• **WORK REQUIRED**
Would you write out, word for word, each line of the records below from the top through the one holding "theorem test_crc8Wide : crc8Wide"?

• **MATERIAL PROVIDED**
/-! ### The CRC engine: R70 to R76's worked values, sections 2.1 to 2.4 -/

theorem test_crc8Bit : crc8Bit 0xFF = 0xCF ∧ crc8Bit 0x41 = 0x82 ∧ crc8Bit 0x80 = 0x31 ∧ crc8Bit 0x7F = 0xFE := by decide
theorem test_crc8 : crc8 0x00 0x00 = 0x81 ∧ crc8 0xBE 0xEF = 0x92 ∧ crc8 0x01 0x90 = 0x4C ∧ crc8 0x00 0x50 = 0xFF ∧
    crc8 0x00 0x01 = 0xB0 ∧ crc8 0x01 0x00 = 0x75 := by decide +kernel
theorem test_crcOk : crcOk 0xFF 0x00 0x00 = true ∧ crcOk 0x00 0x00 0x00 = false := by decide +kernel
theorem test_crc8Wide : crc8Wide 0xBE 0xEF = 0x92 := by decide
theorem test_crcTable : crcTable[0x41]? = some 0x0C ∧ crcTable[0xE3]? = some 0x92 := by decide

/-! ### Frames and response layouts: section 2.5 -/

theorem test_frameCmd : frameCmd 0x00FF = [0x00, 0xFF] := by decide
theorem test_frameCmdw : frameCmdw 0x1234 0x0190 = [0x12, 0x34, 0x01, 0x90, 0x4C] := by decide +kernel
theorem test_decodeResp_A : decodeResp .A true [0x01, 0x90, 0x00, 0x50, 0x00, 0x00] = ⟨0x0190, 0x5000, false⟩ := by decide +kernel
theorem test_decodeResp_B : decodeResp .B true [0x01, 0x90, 0x00, 0x50] = ⟨0x0190, 0x0050, true⟩ := by decide

/-! ### One step each: section 2.5, vectors V1 to V24 -/

/-- The next state, if there is one. -/
def nextOf : Result → Option State
  | .next s => some s
  | .fault _ => none
  | .refused _ => none

/-- Reset state but for CFG, with one request at the port and the transport's answers. -/
def at' (cfg : BitVec 2) (r : Request) (as : List BusAnswer) : State :=
  { State.reset with cfg := cfg, reqs := [r], answers := as }

/-- The response, STATUS and the events of a step from there. -/
def seen (cfg : BitVec 2) (r : Request) (as : List BusAnswer) : Option (List (BitVec 40) × BitVec 3 × List BusEvent) :=
  (nextOf (step (at' cfg r as))).map fun t => (t.rsps, t.status, t.hist)

/-- RXBUF, RXLEN, W0 and W1 after a step from there. -/
def kept (cfg : BitVec 2) (r : Request) (as : List BusAnswer) : Option (List Byte × BitVec 3 × Word × Word) :=
  (nextOf (step (at' cfg r as))).map fun t => (t.rxbuf.toList, t.rxlen, t.w0, t.w1)

theorem test_crc8_op : seen 0 (.req 0x01BEEFFFFF) [] = some ([0x0000000092], 0, []) := by decide +kernel
theorem test_cmd_ok : seen 0 (.req 0x022008ABCD) [.returns []] =
    some ([0x0000000000], 0, [.wr 0x58 [0x20, 0x08] .ok]) := by decide
theorem test_cmd_unlisted : seen 0 (.req 0x02BEEF0000) [.returns []] =
    some ([0x0000000000], 0, [.wr 0x58 [0xBE, 0xEF] .ok]) := by decide
theorem test_measIaq_fail : seen 0 (.req 0x0220080000) [.fails] =
    some ([0x0100000000], 0b001, [.wr 0x58 [0x20, 0x08] .fail]) := by decide
theorem test_setAh_ok : seen 0 (.req 0x0320610B7C) [.returns []] =
    some ([0x0000000000], 0, [.wr 0x58 [0x20, 0x61, 0x0B, 0x7C, 0x1E] .ok]) := by decide +kernel
theorem test_cmdw_ok : seen 0 (.req 0x0312340190) [.returns []] =
    some ([0x0000000000], 0, [.wr 0x58 [0x12, 0x34, 0x01, 0x90, 0x4C] .ok]) := by decide +kernel
theorem test_setBaseline_ok : seen 0 (.req 0x02201E0000) [.returns []] =
    some ([0x0000000000], 0, [.wr 0x58 [0x20, 0x1E] .ok]) := by decide
theorem test_wireSetAh_fail : seen 0 (.wire 0x2061 (some 0)) [.fails] =
    some ([0x0100000000], 0b001, [.wr 0x58 [0x20, 0x61, 0x00, 0x00, 0x81] .fail]) := by decide +kernel
/-- V9 and the worked example of R86. -/
theorem test_resp_accepted : seen 0b10 (.req 0x0400000000) [.returns [0x01, 0x90, 0x4C, 0x00, 0x50, 0xFF]] =
    some ([0x0000500190], 0b100, [.rd 0x58 6 (.bytes [0x01, 0x90, 0x4C, 0x00, 0x50, 0xFF])]) := by decide +kernel
/-- V11. -/
theorem test_resp_mismatch : kept 0b10 (.req 0x0400000000) [.returns [0x01, 0x90, 0x4D, 0x00, 0x50, 0xFF]] =
    some ([0x01, 0x90, 0x4D, 0x00, 0x50, 0xFF], 6, 0, 0) := by decide +kernel
/-- Section 1.1, second row: five bytes under variant A fail. -/
theorem test_resp_short : seen 0b10 (.req 0x0400000000) [.returns [0x01, 0x90, 0x00, 0x50, 0x00]] =
    some ([0x0100000000], 0b001, [.rd 0x58 6 .fail]) := by decide
/-- Section 1.1, first row (P5): of the same five bytes variant B takes four. -/
theorem test_resp_variant_B : kept 0b01 (.req 0x0400000000) [.returns [0x01, 0x90, 0x00, 0x50, 0x00]] =
    some ([0x01, 0x90, 0x00, 0x50, 0x00, 0x00], 4, 0x0190, 0x0050) := by decide
/-- V13. -/
theorem test_resp_stall : nextOf (step (at' 0b10 (.req 0x0400000000) [])) = none := by decide
/-- V18. -/
theorem test_cfgwr : (nextOf (step (at' 0 (.req 0x05FFFFFFFD) []))).map (fun t => (t.cfg, t.rsps)) =
    some (0b01, [0x0000000001]) := by decide
/-- V22. -/
theorem test_rdreg_addr : seen 0 (.req 0x061234FFF4) [] = some ([0x0000000058], 0, []) := by decide
/-- V21. -/
theorem test_rdreg_reserved : seen 0 (.req 0x0600000006) [] = some ([0x0300000000], 0, []) := by decide
/-- V24. -/
theorem test_undefined_op : seen 0 (.req 0xFF20080000) [] = some ([0x0300000000], 0, []) := by decide
/-- R130, R32: a reset keeps the history and frees a stalled block. -/
theorem test_reset_frees : (nextOf (step { at' 0b10 (.req 0x0400000000) [] with
    hist := [.wr 0x58 [0x20, 0x08] .ok], resetIn := true })).map (fun t => (t.cfg, t.hist, t.reqs, t.rsps)) =
    some (0, [.wr 0x58 [0x20, 0x08] .ok], [], []) := by decide
/-- A table row's bits are run by the very next step after reset, also a bus read's. -/
theorem test_withFetchWord : (nextOf (step (State.reset.withFetchWord 16 0x2003))).map (·.hist) =
    some [.wr 0x58 [0x20, 0x03] .ok] ∧
    (nextOf (step (State.reset.withFetchWord 40 0x0400000000))).map (·.rxlen) = some 6 := by decide

/-! ### The host's obligations: programs P2 and P1 of section 3, in that order, keep them -/

theorem test_hostObeys : hostObeys { tAhMs := 0 } [.request (.req 0x0220030000) .ok, .pause 10, .pause 15000,
    .request (.req 0x0320610B7C) .ok, .request (.req 0x0500000002) .ok, .request (.req 0x0220080000) .ok, .pause 12,
    .request (.req 0x0400000000) .ok] = true := by decide
/-- R134: a RESP one millisecond early breaks them. -/
theorem test_hostObeys_early : hostObeys { tAhMs := 0 } [.request (.req 0x0220030000) .ok, .pause 15000,
    .request (.req 0x0220080000) .ok, .pause 11, .request (.req 0x0400000000) .ok] = false := by decide

/-- R139: between a measurement and its RESP a CFGWR may change CRCCHK, and VARIANT only where the host means it. -/
theorem test_hostObeys_cfgwr : hostObeys { tAhMs := 0 } [.request (.req 0x0220030000) .ok, .pause 15000,
      .request (.req 0x0220080000) .ok, .request (.req 0x0500000002) .ok, .pause 12, .request (.req 0x0400000000) .ok] = true ∧
    hostObeys { tAhMs := 0 } [.request (.req 0x0220030000) .ok, .pause 15000, .request (.req 0x0220080000) .ok,
      .request (.req 0x0500000001) .ok] = false ∧
    hostObeys { tAhMs := 0 } [.request (.req 0x0220030000) .ok, .pause 15000, .request (.req 0x0220080000) .ok,
      .meansNewLayout, .request (.req 0x0500000001) .ok, .pause 12, .request (.req 0x0400000000) .ok] = true := by decide
/-- U16: a host that sets the open delay after SET_AH owes it. -/
theorem test_hostObeys_setAh : hostObeys { tAhMs := 3 } [.request (.req 0x0320610B7C) .ok, .pause 2,
      .request (.req 0x02201E0000) .ok] = false ∧
    hostObeys { tAhMs := 3 } [.request (.req 0x0320610B7C) .ok, .pause 3, .request (.req 0x02201E0000) .ok] = true := by decide
/-- R140's table. -/
theorem test_hostDelays_defaults : let d : HostDelays := { tAhMs := 0 }
    (d.tMeasMs, d.tRawMs, d.tCmdMs, d.tBurninMs, d.tPeriodMs) = (12, 25, 10, 15000, 1000) := rfl

/-! ### Witnesses: for each statement with hypotheses, a state and operands that meet them -/

/-- A state with a reading accepted, in strict mode: the state after the worked example of R86. -/
def readingState : State :=
  { State.reset with
    cfg := 0b10, status := 0b100, w0 := 0x0190, w1 := 0x0050, rxlen := 6
    rxbuf := #v[0x01, 0x90, 0x4C, 0x00, 0x50, 0xFF]
    hist := [.rd 0x58 6 (.bytes [0x01, 0x90, 0x4C, 0x00, 0x50, 0xFF])], rsps := [0x0000500190] }

theorem witness_DecodeOfEncodeIsInstr : (Instr.cmd 0x2061 0xABCD).wf = true ∧ (Instr.cmdw 0x201E 0xFFFF).wf = true := by decide

theorem witness_EncodeOfDecodedRequestWord : decode (.req 0x06FFFFFFFF) = .ok (.rdreg 15 0xFFFFFFF) := rfl

theorem witness_CmdResult : { readingState with answers := [.returns []] }.answers = .returns [] :: [] ∧
    { readingState with answers := [.fails] }.answers = .fails :: [] := ⟨rfl, rfl⟩

theorem witness_CmdwResult : { readingState with answers := [.returns [1], .fails] }.answers = .returns [1] :: [.fails] ∧
    { readingState with answers := [.fails, .fails] }.answers = .fails :: [.fails] := ⟨rfl, rfl⟩

theorem witness_DeviceCommandResults : { readingState with answers := [.fails] }.answers = .fails :: [] ∧
    { readingState with answers := [.returns []] }.answers = .returns [] :: [] ∧
    (Instr.wireSetBaseline, [0x20#8, 0x1E#8]) ∈
      [(Instr.iaqInit 0, [0x20#8, 0x03#8]), (Instr.wireSetBaseline, [0x20#8, 0x1E#8])] := by decide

• **RESULT**
/-! ### The CRC engine: R70 to R76's worked values, sections 2.1 to 2.4 -/

theorem test_crc8Bit : crc8Bit 0xFF = 0xCF ∧ crc8Bit 0x41 = 0x82 ∧ crc8Bit 0x80 = 0x31 ∧ crc8Bit 0x7F = 0xFE := by decide
theorem test_crc8 : crc8 0x00 0x00 = 0x81 ∧ crc8 0xBE 0xEF = 0x92 ∧ crc8 0x01 0x90 = 0x4C ∧ crc8 0x00 0x50 = 0xFF ∧
    crc8 0x00 0x01 = 0xB0 ∧ crc8 0x01 0x00 = 0x75 := by decide +kernel
theorem test_crcOk : crcOk 0xFF 0x00 0x00 = true ∧ crcOk 0x00 0x00 0x00 = false := by decide +kernel
theorem test_crc8Wide : crc8Wide 0xBE 0xEF = 0x92 := by decide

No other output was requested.